Молниеносные ответы разят пытающихся зацепить поэта. “Маяковский, — вызывающе кричит молодой человек, — вы что, полагаете, что мы все идиоты?» — «Ну что вы, — кротко удивляется Маяковский, — почему все? Пока я вижу перед собой только одного». Некто в черепаховых очках взбирается на эстраду и принимается утверждать, что Маяковский «уже труп, и ждать от него нечего». — «Вот странно, — задумчиво говорит вдруг Маяковский, — труп я, а смердит он». — «Я должен напомнить товарищу Маяковскому, — горячится толстый человек, — истину, которая была известна еще Наполеону: от великого до смешного один шаг». И в ту же секунду Маяковский, по слоновьи подняв ногу, молча, в один огромный шаг перемахивает через расстояние, отделявшее поэта от растерявшегося говоруна.
— От великого до смешного один шаг, — надрывается от хохота зал. «Маяковский, как ваша настоящая фамилия?» Маяковский с таинственным видом наклоняется к залу. — «Сказать? — Пушкин». — «Стыдно вам, Маяковский, ругать Пушкина, помните, как к нему Николай приставал!» — «Николай приставал не к Пушкину, а к его жене», — невозмутимо басит Маяковский. — «Маяковский, ваши стихи слишком злободневны. Они завтра умрут. Бессмертие не ваш удел». — «А вы зайдите через тысячу лет, там поговорим». — «Ваше последнее стихотворение слишком длинно». — «А вы сократите, на обрезках можете составить себе имя». Маяковский, мы с товарищем читали ваши стихи, ничего не поняли». — «Надо иметь умных товарищей». — «Маяковский, каким местом вы думаете, что вы поэт революции? — “Местом диаметрально противоположным тому, где родился этот вопрос»…

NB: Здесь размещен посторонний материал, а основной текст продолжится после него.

-- ==== Sys2Proof/Machine/Exec.lean ====
section
/-! DEFINITION. The meaning of each command as an outcome: every command of the table runs, and answers the state that its
family's file gives. -/
namespace Sys2Proof.Machine

/-- Valid traffic on the cluster of port p, and perhaps a keep-alive of it, where the MAC has counted the frame that was arriving as
good (R366, R368). -/
def goodFrameTraffic (p : Nat) (s t : State) : State :=
  if t.get Reg.MAC_CNT_FULL p 0 ≠ s.get Reg.MAC_CNT_FULL p 0 then
    (t.validTraffic (t.clusterOfPort p)).kaSeen
      (.frame p (((s.clr.frames.find? (fun f => f.port == p && !f.whole)).map Frame.bytes).getD []))
  else t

Конечно, все это может нравиться, пленять и очаровывать. Многим и нравится. О вкусах не спорят. Но, в сущности, нельзя назвать всю эту эстрадную и фиглярскую виртуозность иначе, как культивированием того печального человеческого свойства, имя которому дано одним из трех сыновей библейского Ноя.
* * *
Человек же был все-таки необыкновенный. И необыкновенный был поэт, — хотя и того грубого, ораторского, декламационного склада, с которым примиряешься лишь на высших ступенях его развития. Я не чувствую никакого желания щеголять парадоксами, но сказал бы все-таки, что в идеале и завершении своем Маяковский восходит к Виктору Гюго, — конечно, не по идейному содержанию своей поэзии, а по жанру и духу ее. Есть люди, боготворящие Гюго, и есть другие, засыпающие над ним. То и другое возможно — и даже естественно, — и по отношению к Маяковскому.

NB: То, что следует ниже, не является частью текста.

-- ==== Sys2Proof/Certificates/Slice0/Obligations.lean ====
section
/-! DEFINITION. The statements about the LN6425 for the provers, family by family.  Where a statement rests on a choice of the
model, it names the entry of the assumption log. -/
open Sys2Proof Sys2Proof.Machine

/-! ### The Last (chapter 02) -/

/-- CS_OPEN and CS_ABORT (R55, R58). -/
def Obligations.ChangeSetsOpenAndAbort : Prop :=
  (∀ (m : Master) (z s : State), s = z.sent m → s.grants m pgLST → s.lsState = lsIDLE → s.flag Reg.LST_STAT_LOADED = true →
    exec (.csOpen m) z = .next ((s.put Reg.LST_STAT_STATE 1).put Reg.LST_STAT_NO_SPARE 0)) ∧
  (∀ (m : Master) (z s : State), s = z.sent m → s.grants m pgLST → (s.lsState ≠ lsIDLE ∨ s.flag Reg.LST_STAT_LOADED = false) →
    exec (.csOpen m) z = .next (s.err pgLST 0x090 ecSTATE m)) ∧
  (∀ (m : Master) (z s : State), s = z.sent m → s.grants m pgLST → s.setHeld = true → ∃ t u : State,
    exec (.csAbort m) z = .next t ∧ t.lst.staged = [] ∧ t.lst.list = [] ∧ t.lst.spares = s.lst.spares ∧
    t.lst.mem = s.lst.mem ∧ t.lst.ind = s.lst.ind ∧ t.lst.held = s.lst.held ∧ t.lst.secs = s.lst.secs ∧
    t.get Reg.LST_STAT_STATE = 0 ∧ t.get Reg.LST_STAT_PENDING = 0 ∧ t.get Reg.LST_STAT_ERR = 0x10 ∧
    (s.flag Reg.LST_STAT_PENDING = true → t.get Reg.LST_IRQ_REFUSED = 1) ∧
    u = ((s.put Reg.LST_STAT_STATE 0).put Reg.LST_STAT_PENDING 0).put Reg.LST_STAT_ERR 0x10 ∧
    t = { (if s.flag Reg.LST_STAT_PENDING = true then u.raise Reg.LST_IRQ_REFUSED else u) with lst := t.lst }) ∧
  (∀ (m : Master) (z s : State), s = z.sent m → s.grants m pgLST → s.setHeld = false →
    exec (.csAbort m) z = .next (s.err pgLST 0x090 ecSTATE m))

/-- STAGING_WRITE and CHANGE_SET_LIST_WRITE (R51, R52, R54), with their memory frames; a refused one of the host is one entry of the posted-error log (R302). -/
def Obligations.StagingWritesChangeOnlyTheirBytes : Prop :=
  (∀ (m : Master) (z s : State) (off : Nat) (bs : List Byte) (x : Nat), s = z.sent m → s.grants m pgLST → s.lsState = lsOPEN →
    s.lst.undef = none → stagingSize off bs.length = true → off < 0xE00000 → s.livePage (off / 256) = true →
    AMap.find s.lst.staged (off / 256) = some x → ∃ t,
    exec (.stagingWrite m off bs) z = .next t ∧ t.regs = s.regs ∧ t.lst.staged = s.lst.staged ∧ t.lst.ind = s.lst.ind ∧
    ∀ a, t.lst.byte a = if x * 256 + off % 256 ≤ a ∧ a < x * 256 + off % 256 + bs.length
      then bs.getD (a - (x * 256 + off % 256)) 0 else s.lst.byte a) ∧
  (∀ (m : Master) (z s : State) (off : Nat) (bs : List Byte), s = z.sent m → s.grants m pgLST → s.lsState = lsOPEN →
    s.lst.undef = none → stagingSize off bs.length = true → off < 0xE00000 → s.livePage (off / 256) = true →
    AMap.find s.lst.staged (off / 256) = none → s.lst.free ≠ 0 → ∃ t x,
    exec (.stagingWrite m off bs) z = .next t ∧ s.lst.alloc.map (fun r => r.1) = some x ∧ t.regs = s.regs ∧
    AMap.find t.lst.staged (off / 256) = some x ∧ t.lst.ind = s.lst.ind ∧
    ∀ a, t.lst.byte a = if x * 256 + off % 256 ≤ a ∧ a < x * 256 + off % 256 + bs.length
      then bs.getD (a - (x * 256 + off % 256)) 0
      else if x * 256 ≤ a ∧ a < x * 256 + 256 then s.lst.byte (s.lst.phys (off / 256) * 256 + (a - x * 256)) else s.lst.byte a) ∧
  (∀ (m : Master) (z s : State) (off : Nat) (bs : List Byte), s = z.sent m → s.grants m pgLST → s.lsState = lsOPEN →
    stagingSize (0xE00000 + off) bs.length = true → off < 0x10000 → ∃ t,
    exec (.changeSetListWrite m off bs) z = .next t ∧ t.regs = s.regs ∧ t.lst.mem = s.lst.mem ∧ t.lst.staged = s.lst.staged ∧
    ∀ a, AMap.get zeroByte t.lst.list a =
      if off ≤ a ∧ a < off + bs.length then bs.getD (a - off) 0 else AMap.get zeroByte s.lst.list a) ∧
  (∀ (z s : State) (off : Nat) (bs : List Byte), s = z.sent .host → s.grants .host pgLST → s.lsState ≠ lsOPEN → s.lsState ≠ lsHOST_LOAD →
    stagingSize off bs.length = true → off < 0xE10000 → exec (.stagingWrite .host off bs) z =
      .next (s.perr ⟨0x1000000 + off, 0xF, bs, s.get Reg.WLT_WR_SEQ_SEQ, s.confirmed (0x1000000 + off)⟩ 6)) ∧
  (∀ (z s : State) (off : Nat) (bs : List Byte), s = z.sent .host → s.grants .host pgLST → s.lsState ≠ lsOPEN → s.lsState ≠ lsHOST_LOAD →
    stagingSize (0xE00000 + off) bs.length = true → off < 0x10000 → exec (.changeSetListWrite .host off bs) z =
      .next (s.perr ⟨0x1E00000 + off, 0xF, bs, s.get Reg.WLT_WR_SEQ_SEQ, s.confirmed (0x1E00000 + off)⟩ 6))

/-- COMMIT_GO and COMMIT_VALIDATED (R56–R58). -/
def Obligations.CommitsAreValidatedOrRefused : Prop :=
  (∀ (m : Master) (z s : State), s = z.sent m → s.grants m pgLST → s.lsState = lsOPEN →
    exec (.commitGo m) z = .next ((s.put Reg.LST_STAT_STATE 2).put Reg.LST_STAT_PENDING 1)) ∧
  (∀ (m : Master) (z s : State), s = z.sent m → s.grants m pgLST → s.lsState ≠ lsOPEN →
    exec (.commitGo m) z = .next (s.err pgLST 0x0A0 ecSTATE m)) ∧
  (∀ s : State, s.lsState = lsVALIDATING → s.commitCheck = none → exec .commitValidated s = .next (s.put Reg.LST_STAT_STATE 3)) ∧
  (∀ (s : State) (code page : Nat), s.lsState = lsVALIDATING → s.commitCheck = some (code, page) → code ≠ 7 →
    exec .commitValidated s = .next ((((s.put Reg.LST_STAT_STATE 1).put Reg.LST_STAT_PENDING 0).put
      Reg.LST_STAT_ERR code).raise Reg.LST_IRQ_REFUSED)) ∧
  (∀ (s : State) (page : Nat), s.lsState = lsVALIDATING → s.commitCheck = some (7, page) →
    exec .commitValidated s = .next (((((s.put Reg.LST_STAT_STATE 1).put Reg.LST_STAT_PENDING 0).put
      Reg.LST_STAT_ERR 7).put Reg.LST_ERR_PAGE_LPAGE page).raise Reg.LST_IRQ_REFUSED))

/-- FLIP and EPOCH_DRAIN_END (R56, R64).  An event that is not due changes nothing (assumption log 1, the model's choice). -/
def Obligations.FlipsTakeStagedPagesAndDrainsFreeThem : Prop :=
  (∀ s : State, s.lsState = lsPENDING → s.flag Reg.LST_STAT_DRAINING = false → ∃ u : State,
    exec .flip s = .next (((List.range 37).foldl State.creditSync s).flipBlocks u) ∧
    u.lst = { ((List.range 37).foldl State.creditSync s).lst.flip with
      flipAt := ((List.range 37).foldl State.creditSync s).now } ∧
    u.get Reg.LST_EPOCH_PREV = ((List.range 37).foldl State.creditSync s).get Reg.LST_EPOCH_CUR ∧
    u.get Reg.LST_EPOCH_CUR = (((List.range 37).foldl State.creditSync s).get Reg.LST_EPOCH_CUR + 1) % 4 ∧
    u.get Reg.LST_STAT_STATE = 0 ∧ u.get Reg.LST_STAT_PENDING = 0 ∧ u.get Reg.LST_STAT_DRAINING = 1 ∧
    u.get Reg.LST_STAT_LIVE = 1 ∧ u.get Reg.LST_IRQ_FLIPPED = 1 ∧
    u.get Reg.LST_GEN_GEN = (((List.range 37).foldl State.creditSync s).get Reg.LST_GEN_GEN + 1) % 2 ^ 32 ∧
    u.get Reg.LST_FLIP_TIME_NS = ((List.range 37).foldl State.creditSync s).time32) ∧
  (∀ s : State, (s.lsState ≠ lsPENDING ∨ s.flag Reg.LST_STAT_DRAINING = true) → exec .flip s = .next s) ∧
  (∀ s : State, s.flag Reg.LST_STAT_DRAINING = true → s.epochLive (s.get Reg.LST_EPOCH_PREV) = false →
    exec .epochDrainEnd s = .next (((s.lstSet (fun l => { l.dropHeld with purged := false })).put
      Reg.LST_STAT_DRAINING 0).raise Reg.LST_IRQ_DRAINED)) ∧
  (∀ s : State, s.flag Reg.LST_STAT_DRAINING = true → s.epochLive (s.get Reg.LST_EPOCH_PREV) = true →
    exec .epochDrainEnd s = .next s)

/-- Spare pages are neither made nor lost (R43). -/
def Obligations.SparePagesAreConserved : Prop :=
  (∀ (m : Master) (off : Nat) (bs : List Byte) (s t : State), s.lst.fresh ≤ physicalPages → AMap.Sorted s.lst.staged →
    exec (.stagingWrite m off bs) s = .next t →
    t.lst.spares = s.lst.spares ∧ t.lst.fresh ≤ physicalPages ∧ AMap.Sorted t.lst.staged) ∧
  (∀ (m : Master) (s t : State), exec (.csAbort m) s = .next t → t.lst.spares = s.lst.spares) ∧
  (∀ s t : State, exec .epochDrainEnd s = .next t → t.lst.spares = s.lst.spares) ∧
  (∀ l : Lst, l.held = [] → l.flip.spares = l.spares) ∧
  State.reset.lst.spares = 8192

/-- DRAIN_LIMIT_EXPIRY (R65).  A second expiry, or one with no drain, changes nothing (assumption log 1, the model's choice). -/
def Obligations.DrainLimitPurgesThePreviousEpoch : Prop :=
  (∀ s : State, s.flag Reg.LST_STAT_DRAINING = true → s.lst.purged = false → ∃ t,
    exec .drainLimitExpiry s = .next t ∧ t.get Reg.LST_IRQ_DRAIN_LIMIT = 1 ∧ t.lst = { s.lst with purged := true } ∧
    (∀ c ∈ t.clr.copies, c ∈ s.clr.copies ∧ (c.epoch = s.get Reg.LST_EPOCH_PREV → c.begun = true)) ∧
    (∀ e q f, (e, q) ∈ t.awl.ap → f ∈ q → f.epoch ≠ s.get Reg.LST_EPOCH_PREV)) ∧
  (∀ s : State, (s.flag Reg.LST_STAT_DRAINING = false ∨ s.lst.purged = true) → exec .drainLimitExpiry s = .next s)

/-- The full reload (R69, R70).  That LOADED is 0 from its start, and what the Laces and domain clocks do, is assumption log 95; a reload during a boot, DRAINING and modes that change, assumption log 38: the model's choices. -/
def Obligations.ReloadsTakeTheirImage : Prop :=
  (∀ (m : Master) (z s : State), s = z.sent m → s.grants m pgLST → s.reloading = false → s.booting = false →
    exec (.reloadFlash m) z = .next (s.reloadStart false) ∧ exec (.reloadHost m) z = .next (s.reloadStart true)) ∧
  (∀ (m : Master) (z s : State), s = z.sent m → s.grants m pgLST → s.lsState = lsHOST_LOAD →
    exec (.reloadGo m) z = .next ((s.put Reg.LST_STAT_STATE 4).lstSet (fun l => { l with fromHost := true }))) ∧
  (∀ s : State, s.lsState = lsHOST_LOAD → exec .hostLoadTimeout s = .next (s.put Reg.LST_STAT_STATE 4)) ∧
  (∀ (ok : Bool) (s : State), s.lsState = lsRELOADING → s.lst.applying = false → s.lst.fromHost = true →
    imageOk s.lst.byte = true → exec (.reloadImageReadDone ok) s =
      .next ((s.imageTable s.lst.byte).lstSet (fun l => { l with applying := true }))) ∧
  (∀ (ok : Bool) (s : State), s.lsState = lsRELOADING → s.lst.applying = false → s.lst.fromHost = true →
    imageOk s.lst.byte = false → exec (.reloadImageReadDone ok) s =
      .next (((s.put Reg.LST_STAT_ERR 0x11).raise Reg.LST_IRQ_RELOAD_FAIL).lstSet (fun l => { l with fromHost := false }))) ∧
  (∀ s : State, s.lsState = lsRELOADING → s.lst.applying = false → s.lst.fromHost = false →
    exec (.reloadImageReadDone false) s = .next s.lastLost) ∧
  (∀ (ok : Bool) (s : State) (e : ManEntry) (img : Image), s.lsState = lsRELOADING → s.lst.applying = false → s.lst.fromHost = false →
    manPart (s.upd.manifest s.activeSlot) 5 = some e → img = (fun a => s.upd.byte (slotBase s.activeSlot + e.offset + a)) → (ok = false ∨ imageOk img = false) →
    exec (.reloadImageReadDone ok) s = .next s.lastLost) ∧
  (∀ (s : State) (e : ManEntry) (img : Image), s.lsState = lsRELOADING → s.lst.applying = false → s.lst.fromHost = false →
    manPart (s.upd.manifest s.activeSlot) 5 = some e → img = (fun a => s.upd.byte (slotBase s.activeSlot + e.offset + a)) → imageOk img = true → exec (.reloadImageReadDone true) s =
      .next (((s.imageStore img).imageTable img).lstSet (fun l => { l with applying := true }))) ∧
  (∀ s : State, s.lastLost = ((((List.range 32).foldl State.laceStop ((((s.put Reg.LST_STAT_STATE 6).put
      Reg.LST_STAT_LOADED 0).put Reg.LST_STAT_ERR 0x12).lstSet (fun l => { l with apart := none }))).clocksApply).raise
      Reg.LST_IRQ_RELOAD_FAIL).fault pgLST 0x0E01) ∧
  (∀ s : State, s.lsState = lsRELOADING → s.lst.applying = true → exec .reloadDone s =
    .next (((((s.put Reg.LST_STAT_LOADED 1).lstSet (fun l => { l with apart := none })).modesChanged ((((s.incWrap Reg.LST_GEN_GEN).incWrap Reg.LST_EPOCH_CUR).put
      Reg.LST_STAT_DRAINING 0).put Reg.LST_STAT_LIVE (b2n s.lst.fromHost))).lastApply (fun _ => true)).raise
      Reg.LST_IRQ_RELOAD_DONE))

Асеев в своей статье служит Маяковскому дурную службу, отрицая у него всякую духовность и даже душевность, пытаясь превратить его в рядового рифмача-истукана. Он отказывается полемизировать на эту тему с «врагами». Не будем и мы полемизировать с ним.
Два слова только о тенденциозном подборе цитат, которым «враги», будто бы, искажают «радостнобольшевистский» образ Маяковского и преувеличивают значение его самоубийства. Совершенно верно: цитаты можно чуть ли не у всякого поэта подобрать какие угодно. Но есть ритм, который нельзя подделать, есть «музыка» стиха, которая красноречивее самих слов… Не случайно же все-таки голос Маяковского становится по-настоящему убедителен лишь в таких, например, прекрасных и трагических строках:
(как почти всегда в наших здешних эмигрантских условиях, цитировать приходится по памяти; не бежать же в библиотеку за справкой, — а книг под рукой нет. Боюсь, что ошибся в именах, кроме Оли, которая необходима для рифмы).
Это, право, не то что «кроме как в Моссельпроме», это сказано блудным сыном поэзии, вновь к ней вернувшимся, — и только потому ею и принятым, что он в это мгновение был взволнован и чистосердечен. Пусть даже и «временно», как смущенно должен признать блюститель непреложной коммунистической морали, надсмотрщик, судья, добровольный цензор — Асеев.